▶ _Task instructions_:
From top to bottom, return the records that follow exactly.

▶ _Data records_:

-- ==== Sys2Proof/Machine/StreamUnits.lean ====
section
/-! DEFINITION. What the stream units and the vector sequencer do on their own: fetches ahead of the pops (R151, R152, R310)
and the issue of body instructions (R146 to R148). -/

namespace Sys2Proof.Machine

/-! ## STREAM_FETCH (R151, R152) -/

/-- A pop that finds its element not arrived is late; it is counted once (R310). -/
def State.markLate (s : State) (t : Thread) (o : Operand) : State :=
  match o with
  | .wide w =>
    (match s.binding t w with
    | .input u st =>
      if st.late then s else (s.updStream t u fun st => { st with late := true }).countStream t.ctx t.lcore u .late 1
    | _ => s)
  | _ => s

/-- The fetch of the next element of a unit: its configuration and element number, where the unit may fetch one. -/
def Stream.nextFetch (st : Stream) : Option ((Word × Word × Word × Word) × Nat) :=
  match st.cfg, st.bound with
  | some c, some _ =>
    let e := st.pos + st.fifo.length
    if !streamOut c && st.fault.isNone && decide (st.fifo.length < 16) && decide (e < streamTotal c) then some (c, e) else none
  | _, _ => none

/-- Engine id of a stream unit (R314). -/
def streamId (t : Thread) (u : Fin 4) : BitVec 32 := engineId 8 (4 * t.lcore + u.val)

/-- A fetched element arrives: a pop that has waited for it is over, with its record (R313). -/
def State.elementArrives (s : State) (t : Thread) (u : Fin 4) (v : Wide) : State :=
  let st := (s.coreAt t.phys t.core).streams[u.val]
  let late := st.late && st.fifo.isEmpty
  let s := s.updStream t u fun st => { st with fifo := st.fifo ++ [v], late := false }
  let s := s.countStream t.ctx t.lcore u .fetched 1
  if late then
    (s.endThreadWait t.uid (streamId t u) 13 st.stamp).updThread t.uid fun t =>
      { t with wait := if t.wait == st.bound.map fun w => .operand (.wide ⟨w.val, by omega⟩) then none else t.wait }
  else s

/-- A stream unit fetches its next element; a fault is recorded against the element (R152). `peer`: what a peer answers. -/
def execStreamFetch (phys c : Nat) (u : Fin 4) (peer : Wide) (s : State) : Host.Outcome State Fault Refusal :=
  .next (
    let k := s.coreAt phys c
    match k.streams[u.val].nextFetch, k.owner.bind s.thread? with
    | some (cfg, e), some t =>
      if (s.clusterAt phys).stopped then s
      else
        let st := k.streams[u.val]
        match s.resolve t.issuer .plain (streamAddr cfg e) 32 false false false with
        | (.error tr, s) => s.updStream t u fun st => { st with fault := some ⟨tr.code, tr.info, tr.data⟩ }
        | (.ok (.peer id off), s) => (s.send (.peerAccess t.ctx id off 32 (.load .zx (.int .zero)) (st.stamp.mark (streamId t u) t.lcore))).elementArrives t u peer
        | (.ok .nowhere, s) => s.unitFault t.ctx ((s.group? t.group).map (·.replay)) 0x43 (engineId 2 0)
        | (.ok l, s') =>
          if !l.present then s
          else if s.homeBusy l 32 (st.aged s.now, c, 0) then
            s.updStream t u fun st => { st with since := some ((st.since.map (·.1)).getD s.now, l) }
          else
            let r := ((s'.bankServed l 32 c).passAll l).homeRead l 32 t.ctx (some t.group) (some t)
            (r.2.updStream t u fun st => { st with since := none }).elementArrives t u (BitVec.ofNat 256 r.1)
    | _, _ => s)

/-! ## SEQUENCER_ISSUE (R146 to R148) -/

/-- The meaning of a body instruction, the issue port naming the run's owner; anything else is no body instruction. -/
def bodyMeaning (i : Instr) (s : State) : Host.Outcome State Fault Refusal :=
  match i with
  | .vadd a b c d => execVadd a b c d s
  | .vsub a b c d => execVsub a b c d s
  | .vmul a b c d => execVmul a b c d s
  | .vfma a b c d => execVfma a b c d s
  | .vmin a b c d => execVmin a b c d s
  | .vmax a b c d => execVmax a b c d s
  | .vadds a b c d => execVadds a b c d s
  | .vsubs a b c d => execVsubs a b c d s
  | .vand a b c d => execVand a b c d s
  | .vor a b c d => execVor a b c d s
  | .vxor a b c d => execVxor a b c d s
  | .vsll a b c d => execVsll a b c d s
  | .vsrl a b c d => execVsrl a b c d s
  | .vsra a b c d => execVsra a b c d s
  | .vdiv a b c d => execVdiv a b c d s
  | .vsqrt a b c => execVsqrt a b c s
  | .vabs a b c => execVabs a b c s
  | .vneg a b c => execVneg a b c s
  | .vmulh a b c d => execVmulh a b c d s
  | .vcmpEq a b c d => execVcmpEq a b c d s
  | .vcmpNe a b c d => execVcmpNe a b c d s
  | .vcmpLt a b c d => execVcmpLt a b c d s
  | .vcmpLe a b c d => execVcmpLe a b c d s
  | .vcmpUn a b c d => execVcmpUn a b c d s
  | .vsel a b c d => execVsel a b c d s
  | .vperm a b c d => execVperm a b c d s
  | .vzipl a b c d => execVzipl a b c d s
  | .vziph a b c d => execVziph a b c d s
  | .vunzipl a b c d => execVunzipl a b c d s
  | .vunziph a b c d => execVunziph a b c d s
  | .vredadd a b c => execVredadd a b c s
  | .vredmin a b c => execVredmin a b c s
  | .vredmax a b c => execVredmax a b c s
  | .vredand a b c => execVredand a b c s
  | .vredor a b c => execVredor a b c s
  | .vredxor a b c => execVredxor a b c s
  | .vscanAddInc a b c d => execVscanAddInc a b c d s
  | .vscanAddExc a b c d => execVscanAddExc a b c d s
  | .vscanMinInc a b c d => execVscanMinInc a b c d s
  | .vscanMinExc a b c d => execVscanMinExc a b c d s
  | .vscanMaxInc a b c d => execVscanMaxInc a b c d s
  | .vscanMaxExc a b c d => execVscanMaxExc a b c d s
  | .vcvt a b c d e f => execVcvt a b c d e f s
  | _ => match s.port, s.port.bind fun p => s.thread? p.uid with
    | some p, some t => .next (s.takeTrap t p .illegal)
    | _, _ => .next s

/-- The sequencer may issue for a run: it stands neither at a trap nor at its end, and the cluster runs. -/
def State.runReady (s : State) (k : CoreSt) (r : SeqRun) : Bool :=
  !r.stopped && !r.abandoned && r.left != 0 && !(s.clusterAt k.phys).stopped

/-- The sequencer has issued, and so taken the wide datapath for this cycle, unless it stands at a trap (R144, R147). -/
def State.takeWide (s : State) (phys c : Nat) (v : Verdict) : State :=
  if (v == .go || v == .skip) && !((s.coreAt phys c).seqr.any fun r => r.stopped) then
    s.updCore phys c fun k => { k with wideBusy := true }
  else s

/-- The sequencer attempts its next body instruction, one in a cycle (R147). A pop that must wait is marked late; the frame
of an owner whose slot runs an inline index shows what it now owes (R266). -/
def execSequencerIssue (phys c : Nat) (s : State) : Host.Outcome State Fault Refusal :=
  let k := s.coreAt phys c
  match k.seqr, k.seqr.bind fun r => s.thread? r.uid with
  | some r, some t =>
    if !s.runReady k r || k.wideBusy then .next s
    else
      let p : Port := ⟨t.uid, ⟨false, 0⟩, none, true⟩
      if s.codeBad t.phys r.addr.toNat 4 then .next (s.chargeCode t)
      else
      (match s.fetchWord t.graph r.addr with
      | .bad d => .next ({ s with port := some p }.takeTrap t p (.plain 0x01 d))
      | .illegal => .next ({ s with port := some p }.takeTrap t p .illegal)
      | .ok g i =>
        let p := { p with guard := g }
        let v := s.verdict t p i
        let s := match v with
          | .wait (.operand o) => s.markLate t o
          | _ => s
        match bodyMeaning i { s with port := some p } with
        | .next s => .next (((s.keepFrame t.uid).endRun phys c).takeWide phys c v)
        | x => x)
  | _, _ => .next s

end Sys2Proof.Machine
end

▶ _Output for this exercise_:
-- ==== Sys2Proof/Machine/StreamUnits.lean ====
section
/-! DEFINITION. What the stream units and the vector sequencer do on their own: fetches ahead of the pops (R151, R152, R310)
and the issue of body instructions (R146 to R148). -/

namespace Sys2Proof.Machine

/-! ## STREAM_FETCH (R151, R152) -/

/-- A pop that finds its element not arrived is late; it is counted once (R310). -/
def State.markLate (s : State) (t : Thread) (o : Operand) : State :=
  match o with
  | .wide w =>
    (match s.binding t w with
    | .input u st =>
      if st.late then s else (s.updStream t u fun st => { st with late := true }).countStream t.ctx t.lcore u .late 1
    | _ => s)
  | _ => s

/-- The fetch of the next element of a unit: its configuration and element number, where the unit may fetch one. -/
def Stream.nextFetch (st : Stream) : Option ((Word × Word × Word × Word) × Nat) :=
  match st.cfg, st.bound with
  | some c, some _ =>
    let e := st.pos + st.fifo.length
    if !streamOut c && st.fault.isNone && decide (st.fifo.length < 16) && decide (e < streamTotal c) then some (c, e) else none
  | _, _ => none

/-- Engine id of a stream unit (R314). -/
def streamId (t : Thread) (u : Fin 4) : BitVec 32 := engineId 8 (4 * t.lcore + u.val)

/-- A fetched element arrives: a pop that has waited for it is over, with its record (R313). -/
def State.elementArrives (s : State) (t : Thread) (u : Fin 4) (v : Wide) : State :=
  let st := (s.coreAt t.phys t.core).streams[u.val]
  let late := st.late && st.fifo.isEmpty
  let s := s.updStream t u fun st => { st with fifo := st.fifo ++ [v], late := false }
  let s := s.countStream t.ctx t.lcore u .fetched 1
  if late then
    (s.endThreadWait t.uid (streamId t u) 13 st.stamp).updThread t.uid fun t =>
      { t with wait := if t.wait == st.bound.map fun w => .operand (.wide ⟨w.val, by omega⟩) then none else t.wait }
  else s

/-- A stream unit fetches its next element; a fault is recorded against the element (R152). `peer`: what a peer answers. -/
def execStreamFetch (phys c : Nat) (u : Fin 4) (peer : Wide) (s : State) : Host.Outcome State Fault Refusal :=
  .next (
    let k := s.coreAt phys c
    match k.streams[u.val].nextFetch, k.owner.bind s.thread? with
    | some (cfg, e), some t =>
      if (s.clusterAt phys).stopped then s
      else
        let st := k.streams[u.val]
        match s.resolve t.issuer .plain (streamAddr cfg e) 32 false false false with
        | (.error tr, s) => s.updStream t u fun st => { st with fault := some ⟨tr.code, tr.info, tr.data⟩ }
        | (.ok (.peer id off), s) => (s.send (.peerAccess t.ctx id off 32 (.load .zx (.int .zero)) (st.stamp.mark (streamId t u) t.lcore))).elementArrives t u peer
        | (.ok .nowhere, s) => s.unitFault t.ctx ((s.group? t.group).map (·.replay)) 0x43 (engineId 2 0)
        | (.ok l, s') =>
          if !l.present then s
          else if s.homeBusy l 32 (st.aged s.now, c, 0) then
            s.updStream t u fun st => { st with since := some ((st.since.map (·.1)).getD s.now, l) }
          else
            let r := ((s'.bankServed l 32 c).passAll l).homeRead l 32 t.ctx (some t.group) (some t)
            (r.2.updStream t u fun st => { st with since := none }).elementArrives t u (BitVec.ofNat 256 r.1)
    | _, _ => s)

/-! ## SEQUENCER_ISSUE (R146 to R148) -/

/-- The meaning of a body instruction, the issue port naming the run's owner; anything else is no body instruction. -/
def bodyMeaning (i : Instr) (s : State) : Host.Outcome State Fault Refusal :=
  match i with
  | .vadd a b c d => execVadd a b c d s
  | .vsub a b c d => execVsub a b c d s
  | .vmul a b c d => execVmul a b c d s
  | .vfma a b c d => execVfma a b c d s
  | .vmin a b c d => execVmin a b c d s
  | .vmax a b c d => execVmax a b c d s
  | .vadds a b c d => execVadds a b c d s
  | .vsubs a b c d => execVsubs a b c d s
  | .vand a b c d => execVand a b c d s
  | .vor a b c d => execVor a b c d s
  | .vxor a b c d => execVxor a b c d s
  | .vsll a b c d => execVsll a b c d s
  | .vsrl a b c d => execVsrl a b c d s
  | .vsra a b c d => execVsra a b c d s
  | .vdiv a b c d => execVdiv a b c d s
  | .vsqrt a b c => execVsqrt a b c s
  | .vabs a b c => execVabs a b c s
  | .vneg a b c => execVneg a b c s
  | .vmulh a b c d => execVmulh a b c d s
  | .vcmpEq a b c d => execVcmpEq a b c d s
  | .vcmpNe a b c d => execVcmpNe a b c d s
  | .vcmpLt a b c d => execVcmpLt a b c d s
  | .vcmpLe a b c d => execVcmpLe a b c d s
  | .vcmpUn a b c d => execVcmpUn a b c d s
  | .vsel a b c d => execVsel a b c d s
  | .vperm a b c d => execVperm a b c d s
  | .vzipl a b c d => execVzipl a b c d s
  | .vziph a b c d => execVziph a b c d s
  | .vunzipl a b c d => execVunzipl a b c d s
  | .vunziph a b c d => execVunziph a b c d s
  | .vredadd a b c => execVredadd a b c s
  | .vredmin a b c => execVredmin a b c s
  | .vredmax a b c => execVredmax a b c s
  | .vredand a b c => execVredand a b c s
  | .vredor a b c => execVredor a b c s
  | .vredxor a b c => execVredxor a b c s
  | .vscanAddInc a b c d => execVscanAddInc a b c d s
  | .vscanAddExc a b c d => execVscanAddExc a b c d s
  | .vscanMinInc a b c d => execVscanMinInc a b c d s
  | .vscanMinExc a b c d => execVscanMinExc a b c d s
  | .vscanMaxInc a b c d => execVscanMaxInc a b c d s
  | .vscanMaxExc a b c d => execVscanMaxExc a b c d s
  | .vcvt a b c d e f => execVcvt a b c d e f s
  | _ => match s.port, s.port.bind fun p => s.thread? p.uid with
    | some p, some t => .next (s.takeTrap t p .illegal)
    | _, _ => .next s

/-- The sequencer may issue for a run: it stands neither at a trap nor at its end, and the cluster runs. -/
def State.runReady (s : State) (k : CoreSt) (r : SeqRun) : Bool :=
  !r.stopped && !r.abandoned && r.left != 0 && !(s.clusterAt k.phys).stopped

/-- The sequencer has issued, and so taken the wide datapath for this cycle, unless it stands at a trap (R144, R147). -/
def State.takeWide (s : State) (phys c : Nat) (v : Verdict) : State :=
  if (v == .go || v == .skip) && !((s.coreAt phys c).seqr.any fun r => r.stopped) then
    s.updCore phys c fun k => { k with wideBusy := true }
  else s

/-- The sequencer attempts its next body instruction, one in a cycle (R147). A pop that must wait is marked late; the frame
of an owner whose slot runs an inline index shows what it now owes (R266). -/
def execSequencerIssue (phys c : Nat) (s : State) : Host.Outcome State Fault Refusal :=
  let k := s.coreAt phys c
  match k.seqr, k.seqr.bind fun r => s.thread? r.uid with
  | some r, some t =>
    if !s.runReady k r || k.wideBusy then .next s
    else
      let p : Port := ⟨t.uid, ⟨false, 0⟩, none, true⟩
      if s.codeBad t.phys r.addr.toNat 4 then .next (s.chargeCode t)
      else
      (match s.fetchWord t.graph r.addr with
      | .bad d => .next ({ s with port := some p }.takeTrap t p (.plain 0x01 d))
      | .illegal => .next ({ s with port := some p }.takeTrap t p .illegal)
      | .ok g i =>
        let p := { p with guard := g }
        let v := s.verdict t p i
        let s := match v with
          | .wait (.operand o) => s.markLate t o
          | _ => s
        match bodyMeaning i { s with port := some p } with
        | .next s => .next (((s.keepFrame t.uid).endRun phys c).takeWide phys c v)
        | x => x)
  | _, _ => .next s

end Sys2Proof.Machine
end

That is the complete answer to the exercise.